Interventions Control: Women were read a 135 script that described the relationship among cigarette smoking, CO, and the harmful consequences of smoking.
Intervention: Experimental group received same information as control group, and they provided breath specimen in which CO was measured, with feedback of the result.
Main intervention strategy: Feedback (single intervention) compared to a less intensive intervention.
Intensity: Frequency (C = 1, I = 1); Duration (C = 1, I = 1).
Implemented by regular health educators: effectiveness study.
Outcomes Biochemically validated abstinence 6 weeks after intervention (late pregnancy*).
Exhaled CO (ppm), but no SD reported; unclear if 'quantity of cigarettes' is mean cigarettes per day; how recent was smoking; depth of inhalation.
Notes Not clear whether this was a group intervention ‐ in which case there was no adjustment for clustering.
Risk of bias
Bias Authors' judgement Support for judgement
Random sequence generation (selection bias) Low risk Random number table.
Allocation concealment (selection bias) Unclear risk No information provided.
Incomplete outcome data (attrition bias) 
 All outcomes Unclear risk Unclear exactly how many women were randomised to each group, however we assume that those reported as 'current smokers' in table 1 are the baseline numbers, which were all included in this review.

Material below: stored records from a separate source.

/-! ### RESET -/

@[simp] theorem State.resetSignal_a : (s.resetSignal).a = s.a := rfl
@[simp] theorem State.resetSignal_x : (s.resetSignal).x = s.x &&& 0x00FF := rfl
@[simp] theorem State.resetSignal_y : (s.resetSignal).y = s.y &&& 0x00FF := rfl
@[simp] theorem State.resetSignal_sp : (s.resetSignal).sp = pageOne s.sp := rfl
@[simp] theorem State.resetSignal_d : (s.resetSignal).d = 0 := rfl
@[simp] theorem State.resetSignal_pc : (s.resetSignal).pc = s.params.vecE.reset := rfl
@[simp] theorem State.resetSignal_pbr : (s.resetSignal).pbr = 0 := rfl
@[simp] theorem State.resetSignal_dbr : (s.resetSignal).dbr = 0 := rfl
@[simp] theorem State.resetSignal_p : (s.resetSignal).p = putFlag (putFlag (putFlag (putFlag s.p .m true) .x true) .d false) .i true := rfl
@[simp] theorem State.resetSignal_e : (s.resetSignal).e = true := rfl
@[simp] theorem State.resetSignal_cycles : (s.resetSignal).cycles = 0 := rfl
@[simp] theorem State.resetSignal_run : (s.resetSignal).run = .running := rfl
@[simp] theorem State.resetSignal_nmiPending : (s.resetSignal).nmiPending = false := rfl
@[simp] theorem State.resetSignal_irqLine : (s.resetSignal).irqLine = s.irqLine := rfl
@[simp] theorem State.resetSignal_inputs : (s.resetSignal).inputs = s.inputs := rfl
@[simp] theorem State.resetSignal_wram : (s.resetSignal).wram = s.wram := rfl
@[simp] theorem State.resetSignal_sram : (s.resetSignal).sram = s.sram := rfl
@[simp] theorem State.resetSignal_intRegs : (s.resetSignal).intRegs = s.intRegs := rfl
@[simp] theorem State.resetSignal_ioLog : (s.resetSignal).ioLog = s.ioLog := rfl
@[simp] theorem State.resetSignal_params : (s.resetSignal).params = s.params := rfl
@[simp] theorem State.resetSignal_draws : (s.resetSignal).draws = s.draws := rfl

/-! ### The fault state -/

@[simp] theorem State.faultedWith_a (f : Fault) : (s.faultedWith f).a = s.a := rfl
@[simp] theorem State.faultedWith_x (f : Fault) : (s.faultedWith f).x = s.x := rfl
@[simp] theorem State.faultedWith_y (f : Fault) : (s.faultedWith f).y = s.y := rfl
@[simp] theorem State.faultedWith_sp (f : Fault) : (s.faultedWith f).sp = s.sp := rfl
@[simp] theorem State.faultedWith_d (f : Fault) : (s.faultedWith f).d = s.d := rfl
@[simp] theorem State.faultedWith_pc (f : Fault) : (s.faultedWith f).pc = s.pc := rfl
@[simp] theorem State.faultedWith_pbr (f : Fault) : (s.faultedWith f).pbr = s.pbr := rfl
@[simp] theorem State.faultedWith_dbr (f : Fault) : (s.faultedWith f).dbr = s.dbr := rfl
@[simp] theorem State.faultedWith_p (f : Fault) : (s.faultedWith f).p = s.p := rfl
@[simp] theorem State.faultedWith_e (f : Fault) : (s.faultedWith f).e = s.e := rfl
@[simp] theorem State.faultedWith_cycles (f : Fault) : (s.faultedWith f).cycles = s.cycles := rfl
@[simp] theorem State.faultedWith_run (f : Fault) : (s.faultedWith f).run = .faulted f := rfl
@[simp] theorem State.faultedWith_nmiPending (f : Fault) : (s.faultedWith f).nmiPending = s.nmiPending := rfl
@[simp] theorem State.faultedWith_irqLine (f : Fault) : (s.faultedWith f).irqLine = s.irqLine := rfl
@[simp] theorem State.faultedWith_inputs (f : Fault) : (s.faultedWith f).inputs = s.inputs := rfl
@[simp] theorem State.faultedWith_wram (f : Fault) : (s.faultedWith f).wram = f.left.wram := rfl
@[simp] theorem State.faultedWith_sram (f : Fault) : (s.faultedWith f).sram = f.left.sram := rfl
@[simp] theorem State.faultedWith_intRegs (f : Fault) : (s.faultedWith f).intRegs = f.left.intRegs := rfl
@[simp] theorem State.faultedWith_ioLog (f : Fault) : (s.faultedWith f).ioLog = f.left.ioLog := rfl
@[simp] theorem State.faultedWith_params (f : Fault) : (s.faultedWith f).params = s.params := rfl
@[simp] theorem State.faultedWith_draws (f : Fault) : (s.faultedWith f).draws = s.draws := rfl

Selective reporting (reporting bias) Unclear risk None apparent.
Other bias Low risk No other bias detected.
Biochemical validation of smoking abstinence (detection bias) Low risk Biochemical validation of reported smoking behaviour for those followed up (CO >= 9 ppm in exhaled air).
Blinding of participants and personnel (performance bias) 
 All outcomes High risk Intervention was carried out by clinical staff, no participant blinding reported.
Blinding of outcome assessment (detection bias) 
 All outcomes Unclear risk Not reported.
Incomplete implementation Low risk All women apparently received the intervention.
Equal baseline characteristics in study arms Low risk No difference between experimental and control arms on 12 variables measured.
Contamination of control group Low risk Implemented by regular health educators at the maternity clinics.